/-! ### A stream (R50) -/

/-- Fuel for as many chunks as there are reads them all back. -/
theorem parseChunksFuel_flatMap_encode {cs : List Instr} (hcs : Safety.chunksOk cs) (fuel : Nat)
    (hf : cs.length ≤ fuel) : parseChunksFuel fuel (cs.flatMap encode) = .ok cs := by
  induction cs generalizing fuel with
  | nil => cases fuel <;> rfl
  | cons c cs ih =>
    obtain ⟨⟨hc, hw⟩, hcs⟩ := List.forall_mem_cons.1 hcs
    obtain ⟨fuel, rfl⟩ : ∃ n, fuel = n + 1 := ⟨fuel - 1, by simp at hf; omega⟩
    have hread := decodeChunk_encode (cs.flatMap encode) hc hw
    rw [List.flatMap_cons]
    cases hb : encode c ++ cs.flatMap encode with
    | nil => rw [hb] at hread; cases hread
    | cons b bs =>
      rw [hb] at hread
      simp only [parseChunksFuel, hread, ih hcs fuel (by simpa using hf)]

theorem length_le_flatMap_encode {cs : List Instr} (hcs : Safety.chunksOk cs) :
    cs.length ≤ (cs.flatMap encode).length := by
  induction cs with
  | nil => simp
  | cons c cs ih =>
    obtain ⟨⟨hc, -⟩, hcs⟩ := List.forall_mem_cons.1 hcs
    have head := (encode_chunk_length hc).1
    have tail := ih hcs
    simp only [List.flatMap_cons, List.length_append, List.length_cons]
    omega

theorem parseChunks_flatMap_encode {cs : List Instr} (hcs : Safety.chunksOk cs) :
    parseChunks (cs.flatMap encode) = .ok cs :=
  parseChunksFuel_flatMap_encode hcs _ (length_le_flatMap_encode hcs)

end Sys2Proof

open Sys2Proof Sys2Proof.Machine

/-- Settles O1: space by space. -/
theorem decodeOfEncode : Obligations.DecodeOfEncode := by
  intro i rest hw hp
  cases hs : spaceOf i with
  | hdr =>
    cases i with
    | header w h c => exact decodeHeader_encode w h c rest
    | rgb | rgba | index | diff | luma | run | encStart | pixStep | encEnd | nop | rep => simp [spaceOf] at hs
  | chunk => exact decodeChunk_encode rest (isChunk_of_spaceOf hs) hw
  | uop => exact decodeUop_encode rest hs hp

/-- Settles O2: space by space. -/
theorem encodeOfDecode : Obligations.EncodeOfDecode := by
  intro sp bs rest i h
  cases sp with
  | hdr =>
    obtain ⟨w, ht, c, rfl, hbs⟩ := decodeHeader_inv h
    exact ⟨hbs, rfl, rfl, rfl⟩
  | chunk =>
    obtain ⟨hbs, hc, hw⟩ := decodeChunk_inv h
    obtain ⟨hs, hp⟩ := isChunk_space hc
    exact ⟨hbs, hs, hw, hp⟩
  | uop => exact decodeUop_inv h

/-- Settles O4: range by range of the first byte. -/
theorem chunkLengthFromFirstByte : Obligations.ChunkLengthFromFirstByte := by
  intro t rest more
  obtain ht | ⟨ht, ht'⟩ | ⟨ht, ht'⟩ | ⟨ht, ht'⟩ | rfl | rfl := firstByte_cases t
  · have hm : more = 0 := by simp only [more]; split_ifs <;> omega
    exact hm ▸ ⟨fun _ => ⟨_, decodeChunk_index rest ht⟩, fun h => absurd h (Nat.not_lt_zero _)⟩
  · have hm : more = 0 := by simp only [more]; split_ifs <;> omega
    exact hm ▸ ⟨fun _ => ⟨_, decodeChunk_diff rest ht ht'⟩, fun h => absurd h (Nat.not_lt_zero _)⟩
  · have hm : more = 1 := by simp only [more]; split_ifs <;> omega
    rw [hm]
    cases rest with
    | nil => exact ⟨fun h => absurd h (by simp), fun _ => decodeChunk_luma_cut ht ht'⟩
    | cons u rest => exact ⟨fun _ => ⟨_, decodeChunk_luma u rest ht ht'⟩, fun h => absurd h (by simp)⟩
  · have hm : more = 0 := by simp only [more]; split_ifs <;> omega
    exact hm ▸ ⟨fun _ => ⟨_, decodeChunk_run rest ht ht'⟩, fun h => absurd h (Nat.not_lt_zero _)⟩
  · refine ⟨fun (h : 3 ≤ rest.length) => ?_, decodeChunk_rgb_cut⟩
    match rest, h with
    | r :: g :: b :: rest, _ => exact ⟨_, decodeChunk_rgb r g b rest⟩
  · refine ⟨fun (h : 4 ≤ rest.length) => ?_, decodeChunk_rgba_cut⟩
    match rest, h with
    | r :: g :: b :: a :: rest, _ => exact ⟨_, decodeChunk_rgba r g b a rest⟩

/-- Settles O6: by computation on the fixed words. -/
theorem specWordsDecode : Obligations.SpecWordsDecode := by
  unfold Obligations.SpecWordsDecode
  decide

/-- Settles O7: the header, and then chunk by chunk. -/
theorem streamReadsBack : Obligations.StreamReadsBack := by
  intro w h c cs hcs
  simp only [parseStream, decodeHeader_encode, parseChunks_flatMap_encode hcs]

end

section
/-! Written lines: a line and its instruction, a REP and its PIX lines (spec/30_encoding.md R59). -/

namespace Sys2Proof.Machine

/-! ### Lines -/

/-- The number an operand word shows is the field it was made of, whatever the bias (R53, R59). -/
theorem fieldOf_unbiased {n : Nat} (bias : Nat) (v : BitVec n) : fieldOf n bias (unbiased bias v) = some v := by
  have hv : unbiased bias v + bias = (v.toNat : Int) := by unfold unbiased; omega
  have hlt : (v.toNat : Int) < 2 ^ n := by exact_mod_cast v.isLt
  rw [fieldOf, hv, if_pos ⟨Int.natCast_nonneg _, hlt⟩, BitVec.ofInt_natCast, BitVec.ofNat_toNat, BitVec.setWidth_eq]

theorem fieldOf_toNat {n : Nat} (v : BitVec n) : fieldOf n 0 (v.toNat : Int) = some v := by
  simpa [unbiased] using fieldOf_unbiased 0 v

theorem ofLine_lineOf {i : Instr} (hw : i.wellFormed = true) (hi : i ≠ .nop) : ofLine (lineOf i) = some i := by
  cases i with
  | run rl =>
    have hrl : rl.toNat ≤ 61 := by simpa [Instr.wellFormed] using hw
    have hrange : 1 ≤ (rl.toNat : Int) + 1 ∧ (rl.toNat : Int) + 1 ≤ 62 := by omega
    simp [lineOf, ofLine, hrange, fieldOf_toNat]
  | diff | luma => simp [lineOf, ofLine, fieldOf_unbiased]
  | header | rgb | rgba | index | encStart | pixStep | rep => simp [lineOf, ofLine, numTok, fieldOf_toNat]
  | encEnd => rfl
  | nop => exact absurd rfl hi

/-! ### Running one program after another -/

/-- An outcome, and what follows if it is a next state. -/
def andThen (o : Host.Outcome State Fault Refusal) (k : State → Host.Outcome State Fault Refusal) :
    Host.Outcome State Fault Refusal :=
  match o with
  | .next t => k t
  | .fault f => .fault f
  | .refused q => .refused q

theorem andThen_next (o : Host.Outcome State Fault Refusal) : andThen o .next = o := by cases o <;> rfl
--
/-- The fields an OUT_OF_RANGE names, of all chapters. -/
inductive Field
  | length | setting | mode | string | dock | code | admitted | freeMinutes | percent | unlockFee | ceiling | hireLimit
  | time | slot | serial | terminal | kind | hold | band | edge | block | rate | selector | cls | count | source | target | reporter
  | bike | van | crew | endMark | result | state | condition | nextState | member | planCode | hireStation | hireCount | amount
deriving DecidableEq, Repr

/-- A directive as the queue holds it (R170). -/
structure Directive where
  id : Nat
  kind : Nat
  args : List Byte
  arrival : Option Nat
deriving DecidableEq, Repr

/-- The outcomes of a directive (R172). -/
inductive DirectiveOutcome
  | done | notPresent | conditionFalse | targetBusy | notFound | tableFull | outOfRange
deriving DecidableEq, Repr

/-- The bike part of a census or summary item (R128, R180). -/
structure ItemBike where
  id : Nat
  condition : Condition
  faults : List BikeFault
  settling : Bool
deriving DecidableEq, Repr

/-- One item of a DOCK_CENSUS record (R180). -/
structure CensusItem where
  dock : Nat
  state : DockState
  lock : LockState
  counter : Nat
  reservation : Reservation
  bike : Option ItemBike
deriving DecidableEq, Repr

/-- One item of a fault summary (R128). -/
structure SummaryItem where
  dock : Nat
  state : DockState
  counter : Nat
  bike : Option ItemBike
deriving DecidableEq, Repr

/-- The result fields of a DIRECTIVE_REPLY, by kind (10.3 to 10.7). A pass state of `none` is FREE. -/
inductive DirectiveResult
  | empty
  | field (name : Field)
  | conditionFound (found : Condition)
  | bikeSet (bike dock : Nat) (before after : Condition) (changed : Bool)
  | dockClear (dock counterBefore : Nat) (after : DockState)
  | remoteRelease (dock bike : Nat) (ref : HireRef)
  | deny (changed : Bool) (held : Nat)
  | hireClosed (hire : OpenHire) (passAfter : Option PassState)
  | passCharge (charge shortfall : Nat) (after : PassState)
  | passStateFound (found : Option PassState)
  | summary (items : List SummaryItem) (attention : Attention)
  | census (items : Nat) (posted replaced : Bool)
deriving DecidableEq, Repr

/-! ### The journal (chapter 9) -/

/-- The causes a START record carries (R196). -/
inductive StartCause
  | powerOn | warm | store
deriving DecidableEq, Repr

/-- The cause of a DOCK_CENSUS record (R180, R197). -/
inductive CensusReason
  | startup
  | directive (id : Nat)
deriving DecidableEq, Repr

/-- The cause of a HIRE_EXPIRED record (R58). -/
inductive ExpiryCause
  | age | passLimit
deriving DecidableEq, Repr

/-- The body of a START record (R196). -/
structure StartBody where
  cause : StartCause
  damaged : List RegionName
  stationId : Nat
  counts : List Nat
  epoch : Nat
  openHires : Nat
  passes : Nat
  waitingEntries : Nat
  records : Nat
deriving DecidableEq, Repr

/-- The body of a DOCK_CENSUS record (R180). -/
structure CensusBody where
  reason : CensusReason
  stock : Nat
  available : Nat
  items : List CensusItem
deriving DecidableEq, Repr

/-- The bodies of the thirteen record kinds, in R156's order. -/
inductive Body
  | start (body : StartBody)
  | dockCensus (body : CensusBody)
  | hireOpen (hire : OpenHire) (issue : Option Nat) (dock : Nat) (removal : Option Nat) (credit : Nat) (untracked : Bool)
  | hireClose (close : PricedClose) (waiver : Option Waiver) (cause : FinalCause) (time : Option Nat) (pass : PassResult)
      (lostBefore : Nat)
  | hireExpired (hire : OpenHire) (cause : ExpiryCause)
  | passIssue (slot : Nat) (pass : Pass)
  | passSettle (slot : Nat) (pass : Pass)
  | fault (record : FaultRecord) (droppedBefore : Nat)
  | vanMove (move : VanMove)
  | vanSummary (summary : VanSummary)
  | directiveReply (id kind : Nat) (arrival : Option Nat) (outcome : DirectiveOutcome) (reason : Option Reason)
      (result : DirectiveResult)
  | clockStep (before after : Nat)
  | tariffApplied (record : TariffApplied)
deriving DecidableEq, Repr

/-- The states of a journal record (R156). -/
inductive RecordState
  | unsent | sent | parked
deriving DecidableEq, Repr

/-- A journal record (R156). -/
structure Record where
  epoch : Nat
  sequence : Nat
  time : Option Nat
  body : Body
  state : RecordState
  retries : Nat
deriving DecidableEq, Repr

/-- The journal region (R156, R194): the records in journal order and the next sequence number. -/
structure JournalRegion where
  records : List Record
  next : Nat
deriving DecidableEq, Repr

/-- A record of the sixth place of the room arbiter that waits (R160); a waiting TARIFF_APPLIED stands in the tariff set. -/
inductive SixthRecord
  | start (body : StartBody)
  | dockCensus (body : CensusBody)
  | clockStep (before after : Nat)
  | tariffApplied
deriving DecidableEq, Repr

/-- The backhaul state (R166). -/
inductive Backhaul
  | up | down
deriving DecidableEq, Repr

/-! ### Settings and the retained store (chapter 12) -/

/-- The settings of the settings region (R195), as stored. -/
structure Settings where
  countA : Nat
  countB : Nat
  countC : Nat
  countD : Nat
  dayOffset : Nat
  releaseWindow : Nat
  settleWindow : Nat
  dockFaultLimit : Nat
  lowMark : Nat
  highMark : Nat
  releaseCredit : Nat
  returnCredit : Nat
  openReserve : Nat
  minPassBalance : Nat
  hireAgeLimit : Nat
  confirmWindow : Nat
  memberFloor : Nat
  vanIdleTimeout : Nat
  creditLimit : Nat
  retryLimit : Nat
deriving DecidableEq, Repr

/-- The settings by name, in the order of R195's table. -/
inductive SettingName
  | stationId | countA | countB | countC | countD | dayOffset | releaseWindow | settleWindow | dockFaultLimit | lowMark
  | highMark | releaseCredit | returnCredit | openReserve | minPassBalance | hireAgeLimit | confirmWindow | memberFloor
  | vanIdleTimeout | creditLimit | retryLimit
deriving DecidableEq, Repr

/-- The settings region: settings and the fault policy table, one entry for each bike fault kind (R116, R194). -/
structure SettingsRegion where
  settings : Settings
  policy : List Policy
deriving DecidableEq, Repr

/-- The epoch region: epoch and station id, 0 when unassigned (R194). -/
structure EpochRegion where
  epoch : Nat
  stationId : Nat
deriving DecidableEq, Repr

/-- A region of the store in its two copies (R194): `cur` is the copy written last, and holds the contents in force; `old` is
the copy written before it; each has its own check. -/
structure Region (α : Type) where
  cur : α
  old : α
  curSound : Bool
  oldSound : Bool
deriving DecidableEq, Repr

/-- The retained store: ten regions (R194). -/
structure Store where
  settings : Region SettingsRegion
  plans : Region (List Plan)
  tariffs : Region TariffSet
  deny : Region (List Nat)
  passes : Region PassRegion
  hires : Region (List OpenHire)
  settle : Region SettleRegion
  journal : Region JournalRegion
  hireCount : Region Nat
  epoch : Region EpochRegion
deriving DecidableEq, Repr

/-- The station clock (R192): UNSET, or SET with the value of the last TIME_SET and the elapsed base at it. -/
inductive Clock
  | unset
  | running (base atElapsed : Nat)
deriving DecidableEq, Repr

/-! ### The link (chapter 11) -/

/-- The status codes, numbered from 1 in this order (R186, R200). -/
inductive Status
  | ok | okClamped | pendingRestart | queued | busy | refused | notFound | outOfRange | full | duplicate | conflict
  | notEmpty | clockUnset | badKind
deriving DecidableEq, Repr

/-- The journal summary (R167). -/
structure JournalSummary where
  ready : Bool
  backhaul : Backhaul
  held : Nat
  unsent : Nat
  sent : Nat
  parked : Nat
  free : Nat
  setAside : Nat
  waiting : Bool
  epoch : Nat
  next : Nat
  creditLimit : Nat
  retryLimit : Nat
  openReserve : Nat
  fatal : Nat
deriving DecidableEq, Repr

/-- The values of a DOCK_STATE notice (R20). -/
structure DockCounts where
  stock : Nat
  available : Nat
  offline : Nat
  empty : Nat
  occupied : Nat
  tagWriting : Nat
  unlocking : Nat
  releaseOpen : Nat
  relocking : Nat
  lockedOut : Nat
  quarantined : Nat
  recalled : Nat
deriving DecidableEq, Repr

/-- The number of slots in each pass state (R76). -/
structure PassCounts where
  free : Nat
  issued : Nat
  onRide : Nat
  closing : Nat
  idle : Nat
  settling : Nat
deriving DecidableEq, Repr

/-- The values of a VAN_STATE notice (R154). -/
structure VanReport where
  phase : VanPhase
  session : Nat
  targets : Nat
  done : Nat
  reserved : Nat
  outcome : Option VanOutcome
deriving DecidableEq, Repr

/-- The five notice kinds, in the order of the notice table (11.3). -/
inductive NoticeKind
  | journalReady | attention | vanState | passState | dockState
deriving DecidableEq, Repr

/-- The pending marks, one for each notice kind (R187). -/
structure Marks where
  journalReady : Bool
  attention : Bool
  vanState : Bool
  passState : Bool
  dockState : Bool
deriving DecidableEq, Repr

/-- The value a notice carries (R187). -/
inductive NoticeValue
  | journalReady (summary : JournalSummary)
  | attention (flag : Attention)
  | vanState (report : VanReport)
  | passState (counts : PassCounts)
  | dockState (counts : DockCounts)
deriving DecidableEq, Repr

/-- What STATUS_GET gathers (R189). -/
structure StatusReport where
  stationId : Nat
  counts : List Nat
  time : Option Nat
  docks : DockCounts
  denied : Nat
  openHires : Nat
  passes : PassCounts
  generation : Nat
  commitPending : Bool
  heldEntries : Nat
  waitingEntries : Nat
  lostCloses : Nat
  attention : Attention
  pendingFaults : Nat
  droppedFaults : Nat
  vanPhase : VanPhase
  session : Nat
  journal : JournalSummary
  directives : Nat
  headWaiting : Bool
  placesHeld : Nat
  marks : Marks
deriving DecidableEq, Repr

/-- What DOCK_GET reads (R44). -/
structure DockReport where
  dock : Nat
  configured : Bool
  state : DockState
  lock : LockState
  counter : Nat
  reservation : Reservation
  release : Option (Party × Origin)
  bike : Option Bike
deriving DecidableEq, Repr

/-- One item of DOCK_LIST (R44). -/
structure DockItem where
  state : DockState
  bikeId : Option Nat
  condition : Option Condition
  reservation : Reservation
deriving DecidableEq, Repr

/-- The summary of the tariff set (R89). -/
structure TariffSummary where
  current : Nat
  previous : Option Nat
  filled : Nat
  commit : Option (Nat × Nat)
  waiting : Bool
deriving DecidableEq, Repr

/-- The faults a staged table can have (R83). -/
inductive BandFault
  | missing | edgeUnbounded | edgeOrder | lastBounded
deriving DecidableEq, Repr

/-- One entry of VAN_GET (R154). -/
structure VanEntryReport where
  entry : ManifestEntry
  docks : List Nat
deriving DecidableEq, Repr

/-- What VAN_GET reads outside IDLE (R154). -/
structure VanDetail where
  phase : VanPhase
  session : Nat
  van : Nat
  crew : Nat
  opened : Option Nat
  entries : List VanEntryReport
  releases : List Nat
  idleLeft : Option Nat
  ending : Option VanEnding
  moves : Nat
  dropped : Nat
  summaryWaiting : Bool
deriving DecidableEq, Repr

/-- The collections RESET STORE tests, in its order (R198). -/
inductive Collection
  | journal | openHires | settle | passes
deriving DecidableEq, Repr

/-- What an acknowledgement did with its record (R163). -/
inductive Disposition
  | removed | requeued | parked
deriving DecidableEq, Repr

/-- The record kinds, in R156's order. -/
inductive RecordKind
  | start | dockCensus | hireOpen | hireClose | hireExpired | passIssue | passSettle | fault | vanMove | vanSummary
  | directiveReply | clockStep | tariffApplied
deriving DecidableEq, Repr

_WORK TASK:_
Where a line in the records above contains the string "journalReady", copy that line.

_WRITTEN SOLUTION:_
  | journalReady | attention | vanState | passState | dockState
  journalReady : Bool
  | journalReady (summary : JournalSummary)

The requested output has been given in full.